= Problem description =
Reproduce all the data verbatim.

= Supplied entries =
/-- Settles O17, by what the innermost token is for each of the three. -/
theorem joins : Obligations.Joins := by
  refine ⟨fun s c cond target hi hs => ⟨fun h hz i h' => ?absent, fun h hz hp i h' => ?spilled,
      fun t rest h => ⟨fun hn => ?notIf, fun hn => ?notLoop⟩⟩,
    fun s c t rest target hi hs h hk hd => ?joinIf, fun s c t rest cond m target hi hs h hk hd hm => ?joinLoop,
    fun s c hi hs => ⟨fun t rest h hk hd hp hh => ?rotates, fun t rest h hn => ?stays, fun h hz => ?noToken⟩⟩
  case absent =>
    simp only [List.mem_cons, List.not_mem_nil, or_false] at h'
    obtain rfl | rfl := h'
    · exact exec_control_trap hi rfl (joinIf_stops hs (topOf_of_absent s h hz))
    · exact exec_control_trap hi rfl (joinLoop_stops hs (topOf_of_absent s h hz))
  case spilled =>
    simp only [List.mem_cons, List.not_mem_nil, or_false] at h'
    obtain rfl | rfl | rfl := h'
    · exact exec_control_wait hi rfl (joinIf_stops hs (topOf_spilled s h hz hp))
    · exact exec_control_wait hi rfl (joinLoop_stops hs (topOf_spilled s h hz hp))
    · exact exec_yield_waits hi hs (innerIf_spilled s h hz hp)
  case notIf => exact exec_control_trap hi rfl (joinIf_stops hs (topOf_of_mismatch s h hn))
  case notLoop => exact exec_control_trap hi rfl (joinLoop_stops hs (topOf_of_mismatch s h hn))
  case joinIf =>
    have htop := topOf_of_match s h hk hd
    refine ⟨fun hp => ?_, fun a hp ht => ?_, fun hp ht => ?_⟩
    · exact exec_control_ended hi rfl (joinIf_switches hs htop hp)
    · refine exec_control_ended hi rfl ((joinIf_merges hs htop hp).trans ?_)
      rw [checkTarget_of_targetAt ht, Res.ok_bind]
    · refine exec_control_trap hi rfl ((joinIf_merges hs htop hp).trans ?_)
      rw [checkTarget_of_no_target ht, Res.error_bind]
  case joinLoop =>
    have htop := topOf_of_match s h hk hd
    refine ⟨fun hn => ⟨fun a ht => ?_, fun ht => ?_⟩, fun hn => ⟨fun hl => ?_, fun hl hz => ?_⟩⟩
    · refine exec_control_ended hi rfl ((joinLoop_repeats hs htop hm hn).trans ?_)
      rw [checkTarget_of_targetAt ht, Res.ok_bind]
    · refine exec_control_trap hi rfl ((joinLoop_repeats hs htop hm hn).trans ?_)
      rw [checkTarget_of_no_target ht, Res.error_bind]
    · exact exec_control_ended hi rfl ((joinLoop_leaves hs htop hm hn).trans (settlePaths_goes_on hl))
    · refine exec_control_ended hi rfl ((joinLoop_leaves hs htop hm hn).trans ?_)
      rw [hl]
      exact settlePaths_ends rfl hz
  case rotates =>
    refine (exec_yield_rotates hi hs (innerIf_of_match s h hk hd) hp hh).trans ?_
    rw [rotateTo, h]
    rfl
  case stays =>
    by_cases hm : t.kind = .cond ∧ t.depth.toNat = c.g.depth
    · refine exec_yield_goes_on hi hs (innerIf_of_match s h hm.1 hm.2) fun x hx => ?_
      obtain rfl := Option.mem_some_iff.mp hx
      tauto
    · exact exec_yield_goes_on hi hs (innerIf_of_mismatch s h (by tauto)) nofun
  case noToken => exact exec_yield_goes_on hi hs (innerIf_absent s h hz) nofun

/-! ## The search for a loop (R161) -/

section
variable {d : Nat} {t : Token}

theorem seekLoop_cond (hk : t.kind = .cond) (hd : t.depth.toNat = d) : seekLoop d t = .pass := by simp [seekLoop, hk, hd]

theorem seekLoop_loop (hk : t.kind = .loop) (hd : t.depth.toNat = d) : seekLoop d t = .found := by simp [seekLoop, hk, hd]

= Completed exercise =
/-- Settles O17, by what the innermost token is for each of the three. -/
theorem joins : Obligations.Joins := by
  refine ⟨fun s c cond target hi hs => ⟨fun h hz i h' => ?absent, fun h hz hp i h' => ?spilled,
      fun t rest h => ⟨fun hn => ?notIf, fun hn => ?notLoop⟩⟩,
    fun s c t rest target hi hs h hk hd => ?joinIf, fun s c t rest cond m target hi hs h hk hd hm => ?joinLoop,
    fun s c hi hs => ⟨fun t rest h hk hd hp hh => ?rotates, fun t rest h hn => ?stays, fun h hz => ?noToken⟩⟩
  case absent =>
    simp only [List.mem_cons, List.not_mem_nil, or_false] at h'
    obtain rfl | rfl := h'
    · exact exec_control_trap hi rfl (joinIf_stops hs (topOf_of_absent s h hz))
    · exact exec_control_trap hi rfl (joinLoop_stops hs (topOf_of_absent s h hz))
  case spilled =>
    simp only [List.mem_cons, List.not_mem_nil, or_false] at h'
    obtain rfl | rfl | rfl := h'
    · exact exec_control_wait hi rfl (joinIf_stops hs (topOf_spilled s h hz hp))
    · exact exec_control_wait hi rfl (joinLoop_stops hs (topOf_spilled s h hz hp))
    · exact exec_yield_waits hi hs (innerIf_spilled s h hz hp)
  case notIf => exact exec_control_trap hi rfl (joinIf_stops hs (topOf_of_mismatch s h hn))
  case notLoop => exact exec_control_trap hi rfl (joinLoop_stops hs (topOf_of_mismatch s h hn))
  case joinIf =>
    have htop := topOf_of_match s h hk hd
    refine ⟨fun hp => ?_, fun a hp ht => ?_, fun hp ht => ?_⟩
    · exact exec_control_ended hi rfl (joinIf_switches hs htop hp)
    · refine exec_control_ended hi rfl ((joinIf_merges hs htop hp).trans ?_)
      rw [checkTarget_of_targetAt ht, Res.ok_bind]
    · refine exec_control_trap hi rfl ((joinIf_merges hs htop hp).trans ?_)
      rw [checkTarget_of_no_target ht, Res.error_bind]
  case joinLoop =>
    have htop := topOf_of_match s h hk hd
    refine ⟨fun hn => ⟨fun a ht => ?_, fun ht => ?_⟩, fun hn => ⟨fun hl => ?_, fun hl hz => ?_⟩⟩
    · refine exec_control_ended hi rfl ((joinLoop_repeats hs htop hm hn).trans ?_)
      rw [checkTarget_of_targetAt ht, Res.ok_bind]
    · refine exec_control_trap hi rfl ((joinLoop_repeats hs htop hm hn).trans ?_)
      rw [checkTarget_of_no_target ht, Res.error_bind]
    · exact exec_control_ended hi rfl ((joinLoop_leaves hs htop hm hn).trans (settlePaths_goes_on hl))
    · refine exec_control_ended hi rfl ((joinLoop_leaves hs htop hm hn).trans ?_)
      rw [hl]
      exact settlePaths_ends rfl hz
  case rotates =>
    refine (exec_yield_rotates hi hs (innerIf_of_match s h hk hd) hp hh).trans ?_
    rw [rotateTo, h]
    rfl
  case stays =>
    by_cases hm : t.kind = .cond ∧ t.depth.toNat = c.g.depth
    · refine exec_yield_goes_on hi hs (innerIf_of_match s h hm.1 hm.2) fun x hx => ?_
      obtain rfl := Option.mem_some_iff.mp hx
      tauto
    · exact exec_yield_goes_on hi hs (innerIf_of_mismatch s h (by tauto)) nofun
  case noToken => exact exec_yield_goes_on hi hs (innerIf_absent s h hz) nofun

/-! ## The search for a loop (R161) -/

section
variable {d : Nat} {t : Token}

theorem seekLoop_cond (hk : t.kind = .cond) (hd : t.depth.toNat = d) : seekLoop d t = .pass := by simp [seekLoop, hk, hd]

theorem seekLoop_loop (hk : t.kind = .loop) (hd : t.depth.toNat = d) : seekLoop d t = .found := by simp [seekLoop, hk, hd]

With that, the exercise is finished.